Input data:
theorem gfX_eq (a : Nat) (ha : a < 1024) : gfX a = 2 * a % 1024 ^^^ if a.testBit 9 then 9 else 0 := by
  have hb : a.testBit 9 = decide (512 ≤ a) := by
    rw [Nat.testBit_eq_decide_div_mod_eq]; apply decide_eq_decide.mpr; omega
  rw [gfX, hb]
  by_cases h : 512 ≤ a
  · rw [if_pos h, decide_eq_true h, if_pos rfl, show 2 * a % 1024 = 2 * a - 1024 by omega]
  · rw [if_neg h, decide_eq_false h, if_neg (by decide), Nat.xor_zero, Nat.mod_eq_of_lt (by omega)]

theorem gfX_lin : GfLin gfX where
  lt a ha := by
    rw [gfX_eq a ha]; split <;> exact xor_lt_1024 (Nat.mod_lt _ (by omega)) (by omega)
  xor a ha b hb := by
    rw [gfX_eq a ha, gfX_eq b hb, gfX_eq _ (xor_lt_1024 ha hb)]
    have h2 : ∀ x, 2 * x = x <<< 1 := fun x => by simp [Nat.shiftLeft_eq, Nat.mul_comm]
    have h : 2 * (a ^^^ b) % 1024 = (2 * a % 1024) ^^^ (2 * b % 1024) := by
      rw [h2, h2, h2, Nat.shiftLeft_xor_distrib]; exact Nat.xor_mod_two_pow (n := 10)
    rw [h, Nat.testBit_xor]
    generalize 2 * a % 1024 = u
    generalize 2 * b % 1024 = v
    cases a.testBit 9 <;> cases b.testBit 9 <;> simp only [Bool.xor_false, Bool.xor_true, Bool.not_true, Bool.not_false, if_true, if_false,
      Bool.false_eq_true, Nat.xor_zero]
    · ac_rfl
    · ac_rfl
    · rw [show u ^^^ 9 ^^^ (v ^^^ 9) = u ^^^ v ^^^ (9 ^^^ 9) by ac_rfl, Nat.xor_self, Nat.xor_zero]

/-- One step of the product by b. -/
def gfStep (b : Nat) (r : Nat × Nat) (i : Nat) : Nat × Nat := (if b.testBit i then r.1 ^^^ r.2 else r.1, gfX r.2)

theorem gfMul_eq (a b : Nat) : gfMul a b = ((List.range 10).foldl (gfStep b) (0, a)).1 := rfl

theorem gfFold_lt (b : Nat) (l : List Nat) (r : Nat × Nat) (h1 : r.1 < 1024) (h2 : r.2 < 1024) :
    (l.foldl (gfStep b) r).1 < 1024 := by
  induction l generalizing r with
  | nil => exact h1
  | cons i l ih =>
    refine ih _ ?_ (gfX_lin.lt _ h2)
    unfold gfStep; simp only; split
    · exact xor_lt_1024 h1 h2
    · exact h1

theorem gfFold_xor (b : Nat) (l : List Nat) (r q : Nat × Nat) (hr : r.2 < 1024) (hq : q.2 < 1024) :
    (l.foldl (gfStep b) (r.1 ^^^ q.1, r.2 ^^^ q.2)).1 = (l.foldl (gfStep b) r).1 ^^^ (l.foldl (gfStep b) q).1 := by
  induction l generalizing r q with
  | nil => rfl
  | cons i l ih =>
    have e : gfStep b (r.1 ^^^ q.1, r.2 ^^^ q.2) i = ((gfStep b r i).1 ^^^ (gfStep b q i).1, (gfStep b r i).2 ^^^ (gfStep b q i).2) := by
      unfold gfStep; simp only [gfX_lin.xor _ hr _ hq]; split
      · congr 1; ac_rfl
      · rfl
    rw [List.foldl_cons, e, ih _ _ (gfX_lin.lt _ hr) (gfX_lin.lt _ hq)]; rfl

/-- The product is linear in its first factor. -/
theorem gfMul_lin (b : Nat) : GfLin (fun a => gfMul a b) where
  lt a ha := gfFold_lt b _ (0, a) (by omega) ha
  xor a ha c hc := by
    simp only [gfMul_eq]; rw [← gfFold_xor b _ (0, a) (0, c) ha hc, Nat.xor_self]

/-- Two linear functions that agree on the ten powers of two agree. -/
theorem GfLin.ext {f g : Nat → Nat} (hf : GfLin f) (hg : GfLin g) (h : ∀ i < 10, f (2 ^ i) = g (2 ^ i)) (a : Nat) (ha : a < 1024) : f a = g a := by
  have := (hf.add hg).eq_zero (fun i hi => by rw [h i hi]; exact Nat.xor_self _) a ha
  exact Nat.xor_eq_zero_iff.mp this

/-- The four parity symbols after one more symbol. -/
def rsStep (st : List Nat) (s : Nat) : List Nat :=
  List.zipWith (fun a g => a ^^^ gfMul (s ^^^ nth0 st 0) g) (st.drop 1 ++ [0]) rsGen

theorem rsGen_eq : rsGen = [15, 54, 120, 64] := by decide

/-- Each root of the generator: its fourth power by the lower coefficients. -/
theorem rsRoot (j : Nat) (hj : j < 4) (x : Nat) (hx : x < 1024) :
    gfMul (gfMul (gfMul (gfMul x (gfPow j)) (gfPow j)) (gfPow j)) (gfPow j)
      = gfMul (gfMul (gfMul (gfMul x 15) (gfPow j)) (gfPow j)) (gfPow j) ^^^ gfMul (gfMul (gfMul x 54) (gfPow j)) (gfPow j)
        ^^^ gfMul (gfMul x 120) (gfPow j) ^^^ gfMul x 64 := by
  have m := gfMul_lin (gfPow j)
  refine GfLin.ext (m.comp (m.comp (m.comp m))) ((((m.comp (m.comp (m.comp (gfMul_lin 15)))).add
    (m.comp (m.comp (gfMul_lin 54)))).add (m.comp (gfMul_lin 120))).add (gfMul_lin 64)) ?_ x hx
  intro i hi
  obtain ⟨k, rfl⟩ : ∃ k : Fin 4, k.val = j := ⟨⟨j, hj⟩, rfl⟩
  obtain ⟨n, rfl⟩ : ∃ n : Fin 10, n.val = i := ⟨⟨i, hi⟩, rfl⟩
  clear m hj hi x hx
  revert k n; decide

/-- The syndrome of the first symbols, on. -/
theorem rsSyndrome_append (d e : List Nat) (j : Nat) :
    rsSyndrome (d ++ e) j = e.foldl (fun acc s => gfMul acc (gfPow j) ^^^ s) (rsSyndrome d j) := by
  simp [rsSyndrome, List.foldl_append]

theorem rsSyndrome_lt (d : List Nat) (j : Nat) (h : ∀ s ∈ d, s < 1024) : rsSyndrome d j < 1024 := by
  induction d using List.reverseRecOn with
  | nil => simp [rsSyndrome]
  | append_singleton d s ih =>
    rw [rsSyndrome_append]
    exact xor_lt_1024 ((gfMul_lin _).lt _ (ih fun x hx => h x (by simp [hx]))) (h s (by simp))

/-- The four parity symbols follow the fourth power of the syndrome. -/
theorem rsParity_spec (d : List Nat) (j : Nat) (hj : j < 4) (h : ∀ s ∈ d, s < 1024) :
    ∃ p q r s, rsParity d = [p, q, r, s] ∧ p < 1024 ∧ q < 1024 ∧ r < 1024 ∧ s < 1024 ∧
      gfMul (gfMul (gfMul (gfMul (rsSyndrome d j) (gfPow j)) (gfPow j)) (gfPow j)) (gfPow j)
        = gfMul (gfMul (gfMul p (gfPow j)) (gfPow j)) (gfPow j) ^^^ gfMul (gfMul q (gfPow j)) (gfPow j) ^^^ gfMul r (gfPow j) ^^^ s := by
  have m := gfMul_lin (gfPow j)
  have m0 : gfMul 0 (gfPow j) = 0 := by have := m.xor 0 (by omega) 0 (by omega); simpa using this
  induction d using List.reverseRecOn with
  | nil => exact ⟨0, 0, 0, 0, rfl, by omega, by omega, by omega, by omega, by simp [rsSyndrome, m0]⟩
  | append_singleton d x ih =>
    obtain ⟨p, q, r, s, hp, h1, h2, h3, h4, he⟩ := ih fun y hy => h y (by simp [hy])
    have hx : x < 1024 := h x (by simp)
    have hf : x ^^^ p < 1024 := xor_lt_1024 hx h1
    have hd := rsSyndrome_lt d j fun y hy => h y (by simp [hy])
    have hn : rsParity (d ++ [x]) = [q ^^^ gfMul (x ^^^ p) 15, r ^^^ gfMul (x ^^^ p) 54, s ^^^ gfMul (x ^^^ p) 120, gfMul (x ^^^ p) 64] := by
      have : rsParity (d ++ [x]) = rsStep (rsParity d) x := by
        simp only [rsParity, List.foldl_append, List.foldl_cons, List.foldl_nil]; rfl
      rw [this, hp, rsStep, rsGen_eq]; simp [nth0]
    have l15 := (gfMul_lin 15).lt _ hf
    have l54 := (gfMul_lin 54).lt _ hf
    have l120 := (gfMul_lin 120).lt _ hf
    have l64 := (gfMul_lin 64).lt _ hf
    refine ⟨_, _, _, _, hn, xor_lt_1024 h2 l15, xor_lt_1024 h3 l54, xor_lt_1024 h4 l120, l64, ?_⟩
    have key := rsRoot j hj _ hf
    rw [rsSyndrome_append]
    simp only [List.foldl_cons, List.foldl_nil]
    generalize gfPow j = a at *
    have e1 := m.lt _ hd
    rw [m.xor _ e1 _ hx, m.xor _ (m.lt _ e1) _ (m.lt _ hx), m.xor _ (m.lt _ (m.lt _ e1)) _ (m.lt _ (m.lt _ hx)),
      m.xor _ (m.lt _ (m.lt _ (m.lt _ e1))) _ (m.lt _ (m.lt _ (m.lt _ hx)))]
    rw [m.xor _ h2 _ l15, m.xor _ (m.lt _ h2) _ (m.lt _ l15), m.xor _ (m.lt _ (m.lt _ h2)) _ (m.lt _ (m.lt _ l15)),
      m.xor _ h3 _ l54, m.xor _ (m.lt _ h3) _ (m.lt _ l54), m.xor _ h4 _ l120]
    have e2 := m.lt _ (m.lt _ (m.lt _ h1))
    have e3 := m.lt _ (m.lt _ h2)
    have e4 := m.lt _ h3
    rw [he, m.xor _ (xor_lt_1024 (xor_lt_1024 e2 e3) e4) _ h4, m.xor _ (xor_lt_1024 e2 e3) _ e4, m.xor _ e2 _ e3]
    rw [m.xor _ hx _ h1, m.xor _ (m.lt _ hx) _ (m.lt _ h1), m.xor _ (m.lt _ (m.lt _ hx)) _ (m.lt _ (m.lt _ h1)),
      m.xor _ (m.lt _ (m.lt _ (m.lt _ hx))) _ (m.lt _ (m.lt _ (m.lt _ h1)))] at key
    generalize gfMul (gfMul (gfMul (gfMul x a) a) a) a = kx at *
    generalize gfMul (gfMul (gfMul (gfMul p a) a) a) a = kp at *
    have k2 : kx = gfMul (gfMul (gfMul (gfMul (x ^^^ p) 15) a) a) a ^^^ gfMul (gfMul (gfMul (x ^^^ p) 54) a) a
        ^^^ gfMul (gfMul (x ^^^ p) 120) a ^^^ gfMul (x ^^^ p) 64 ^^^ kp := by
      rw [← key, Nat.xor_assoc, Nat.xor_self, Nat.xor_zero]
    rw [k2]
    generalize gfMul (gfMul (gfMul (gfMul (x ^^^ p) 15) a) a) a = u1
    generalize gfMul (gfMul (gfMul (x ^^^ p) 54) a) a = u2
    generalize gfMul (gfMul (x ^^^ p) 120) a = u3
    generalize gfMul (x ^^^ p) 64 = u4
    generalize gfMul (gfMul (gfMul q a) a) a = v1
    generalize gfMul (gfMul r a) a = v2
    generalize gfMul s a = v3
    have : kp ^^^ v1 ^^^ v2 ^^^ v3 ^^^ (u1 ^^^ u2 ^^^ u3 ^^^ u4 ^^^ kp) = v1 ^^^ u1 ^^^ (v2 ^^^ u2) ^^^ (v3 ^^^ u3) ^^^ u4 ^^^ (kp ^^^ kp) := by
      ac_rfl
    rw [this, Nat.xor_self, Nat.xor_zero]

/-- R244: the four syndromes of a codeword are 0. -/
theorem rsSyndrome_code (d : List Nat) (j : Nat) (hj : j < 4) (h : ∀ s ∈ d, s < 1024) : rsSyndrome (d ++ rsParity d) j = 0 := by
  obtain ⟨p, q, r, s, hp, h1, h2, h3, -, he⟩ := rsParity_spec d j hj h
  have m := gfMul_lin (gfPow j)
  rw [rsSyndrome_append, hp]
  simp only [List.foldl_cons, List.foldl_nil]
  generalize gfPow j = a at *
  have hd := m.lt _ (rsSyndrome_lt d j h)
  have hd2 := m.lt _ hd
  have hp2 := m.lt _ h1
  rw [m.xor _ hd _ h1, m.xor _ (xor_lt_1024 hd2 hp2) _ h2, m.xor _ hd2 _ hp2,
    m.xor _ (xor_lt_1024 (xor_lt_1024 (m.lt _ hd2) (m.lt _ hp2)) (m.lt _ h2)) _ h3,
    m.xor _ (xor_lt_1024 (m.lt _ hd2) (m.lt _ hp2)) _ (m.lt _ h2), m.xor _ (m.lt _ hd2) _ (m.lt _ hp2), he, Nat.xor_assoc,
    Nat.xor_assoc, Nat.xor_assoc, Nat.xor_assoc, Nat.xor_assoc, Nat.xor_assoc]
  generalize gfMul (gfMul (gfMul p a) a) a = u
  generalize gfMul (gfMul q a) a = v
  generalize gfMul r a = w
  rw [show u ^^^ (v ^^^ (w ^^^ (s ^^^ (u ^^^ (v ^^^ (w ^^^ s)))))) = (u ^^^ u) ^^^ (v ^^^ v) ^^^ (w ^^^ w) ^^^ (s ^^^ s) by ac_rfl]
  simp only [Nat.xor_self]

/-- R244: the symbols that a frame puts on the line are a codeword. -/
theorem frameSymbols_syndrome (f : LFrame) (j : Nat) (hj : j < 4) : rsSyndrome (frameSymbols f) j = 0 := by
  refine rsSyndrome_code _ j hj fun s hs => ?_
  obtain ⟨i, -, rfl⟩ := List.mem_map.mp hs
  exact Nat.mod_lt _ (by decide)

---

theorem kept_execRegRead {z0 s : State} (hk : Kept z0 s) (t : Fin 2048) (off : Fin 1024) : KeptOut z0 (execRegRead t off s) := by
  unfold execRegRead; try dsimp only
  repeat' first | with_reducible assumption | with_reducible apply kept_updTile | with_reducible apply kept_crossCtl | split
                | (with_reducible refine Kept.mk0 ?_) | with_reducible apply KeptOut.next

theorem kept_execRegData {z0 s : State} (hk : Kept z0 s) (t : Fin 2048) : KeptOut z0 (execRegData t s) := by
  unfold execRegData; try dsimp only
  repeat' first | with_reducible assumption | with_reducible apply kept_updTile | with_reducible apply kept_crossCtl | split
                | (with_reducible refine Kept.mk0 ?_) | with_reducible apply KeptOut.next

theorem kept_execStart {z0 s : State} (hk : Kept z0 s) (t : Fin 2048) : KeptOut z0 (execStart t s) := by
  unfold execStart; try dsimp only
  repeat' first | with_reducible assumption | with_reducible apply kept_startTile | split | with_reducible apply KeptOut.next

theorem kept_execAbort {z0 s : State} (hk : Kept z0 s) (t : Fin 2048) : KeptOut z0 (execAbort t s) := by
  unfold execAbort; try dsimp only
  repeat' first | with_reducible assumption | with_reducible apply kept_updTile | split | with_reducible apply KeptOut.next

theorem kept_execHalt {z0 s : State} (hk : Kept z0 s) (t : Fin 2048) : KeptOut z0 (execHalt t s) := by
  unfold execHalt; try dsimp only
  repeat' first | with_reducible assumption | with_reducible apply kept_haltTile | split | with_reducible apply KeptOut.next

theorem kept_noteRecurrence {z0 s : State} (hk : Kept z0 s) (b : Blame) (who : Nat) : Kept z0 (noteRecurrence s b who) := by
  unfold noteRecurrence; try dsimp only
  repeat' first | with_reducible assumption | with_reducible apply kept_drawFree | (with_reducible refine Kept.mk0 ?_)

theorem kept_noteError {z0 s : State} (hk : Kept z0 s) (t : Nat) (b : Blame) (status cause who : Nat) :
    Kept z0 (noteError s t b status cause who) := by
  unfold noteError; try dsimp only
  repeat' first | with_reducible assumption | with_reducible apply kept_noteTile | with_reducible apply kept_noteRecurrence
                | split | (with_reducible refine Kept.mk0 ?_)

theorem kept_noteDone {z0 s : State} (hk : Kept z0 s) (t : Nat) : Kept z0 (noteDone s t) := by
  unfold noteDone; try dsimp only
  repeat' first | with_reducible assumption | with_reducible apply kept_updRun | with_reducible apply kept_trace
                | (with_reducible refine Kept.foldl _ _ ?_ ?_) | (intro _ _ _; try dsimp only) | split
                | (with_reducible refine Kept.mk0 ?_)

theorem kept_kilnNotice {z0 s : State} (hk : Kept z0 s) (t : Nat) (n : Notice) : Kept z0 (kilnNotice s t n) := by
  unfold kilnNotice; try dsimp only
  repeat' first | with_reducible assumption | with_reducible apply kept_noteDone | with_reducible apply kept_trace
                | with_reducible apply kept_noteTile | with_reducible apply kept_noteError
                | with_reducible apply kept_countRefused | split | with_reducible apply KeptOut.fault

==

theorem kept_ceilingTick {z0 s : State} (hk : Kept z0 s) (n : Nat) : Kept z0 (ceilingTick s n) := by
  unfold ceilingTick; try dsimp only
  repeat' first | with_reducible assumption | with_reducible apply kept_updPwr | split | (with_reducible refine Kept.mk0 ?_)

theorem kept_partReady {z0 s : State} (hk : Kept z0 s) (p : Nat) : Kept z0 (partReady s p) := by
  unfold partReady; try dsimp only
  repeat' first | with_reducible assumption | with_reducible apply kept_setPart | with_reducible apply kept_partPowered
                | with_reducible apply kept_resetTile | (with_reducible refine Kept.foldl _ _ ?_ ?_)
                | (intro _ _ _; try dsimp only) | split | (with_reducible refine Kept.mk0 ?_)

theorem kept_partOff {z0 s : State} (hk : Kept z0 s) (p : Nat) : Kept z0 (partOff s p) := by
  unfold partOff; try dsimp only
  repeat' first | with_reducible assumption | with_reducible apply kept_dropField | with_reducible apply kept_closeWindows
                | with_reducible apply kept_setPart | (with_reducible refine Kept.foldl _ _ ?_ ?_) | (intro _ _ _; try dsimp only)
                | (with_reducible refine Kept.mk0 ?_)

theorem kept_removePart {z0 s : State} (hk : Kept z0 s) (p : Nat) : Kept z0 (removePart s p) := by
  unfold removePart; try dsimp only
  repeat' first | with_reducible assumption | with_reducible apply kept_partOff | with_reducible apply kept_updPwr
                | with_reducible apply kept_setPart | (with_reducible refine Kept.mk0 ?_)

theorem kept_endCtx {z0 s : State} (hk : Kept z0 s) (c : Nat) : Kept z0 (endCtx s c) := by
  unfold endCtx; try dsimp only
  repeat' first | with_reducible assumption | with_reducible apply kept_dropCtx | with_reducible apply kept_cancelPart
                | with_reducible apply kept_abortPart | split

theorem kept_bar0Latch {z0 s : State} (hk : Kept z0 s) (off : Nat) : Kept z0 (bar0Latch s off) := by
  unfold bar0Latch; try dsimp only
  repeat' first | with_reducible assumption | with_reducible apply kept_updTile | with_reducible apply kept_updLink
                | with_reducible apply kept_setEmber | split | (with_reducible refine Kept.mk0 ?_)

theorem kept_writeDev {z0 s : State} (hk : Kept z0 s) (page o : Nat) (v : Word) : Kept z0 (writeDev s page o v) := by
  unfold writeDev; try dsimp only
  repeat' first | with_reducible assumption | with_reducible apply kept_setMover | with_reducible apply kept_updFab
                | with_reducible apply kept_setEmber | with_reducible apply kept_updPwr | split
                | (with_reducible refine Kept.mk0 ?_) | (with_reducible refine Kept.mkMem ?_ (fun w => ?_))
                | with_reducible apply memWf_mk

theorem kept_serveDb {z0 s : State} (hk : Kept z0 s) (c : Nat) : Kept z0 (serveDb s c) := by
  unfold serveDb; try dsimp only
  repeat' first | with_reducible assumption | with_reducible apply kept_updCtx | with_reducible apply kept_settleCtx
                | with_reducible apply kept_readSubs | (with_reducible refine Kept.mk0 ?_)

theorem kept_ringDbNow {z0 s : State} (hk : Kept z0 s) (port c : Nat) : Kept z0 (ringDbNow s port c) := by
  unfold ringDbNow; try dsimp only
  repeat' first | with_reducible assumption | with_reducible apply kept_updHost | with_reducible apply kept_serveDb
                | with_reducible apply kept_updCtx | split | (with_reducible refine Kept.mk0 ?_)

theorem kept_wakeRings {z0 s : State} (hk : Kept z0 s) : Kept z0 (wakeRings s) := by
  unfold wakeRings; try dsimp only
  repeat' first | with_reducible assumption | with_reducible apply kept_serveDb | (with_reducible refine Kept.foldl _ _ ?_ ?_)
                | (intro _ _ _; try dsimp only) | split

What to do:
In the records above, the line with "kept_readSubs | (with_reducible refine Kept.mk0 ?_)" marks the start and the line with "unfold ringDbNow; try dsimp only" marks the end; copy that stretch exactly, both lines included, and nothing else.

Written reply:
                | with_reducible apply kept_readSubs | (with_reducible refine Kept.mk0 ?_)

theorem kept_ringDbNow {z0 s : State} (hk : Kept z0 s) (port c : Nat) : Kept z0 (ringDbNow s port c) := by
  unfold ringDbNow; try dsimp only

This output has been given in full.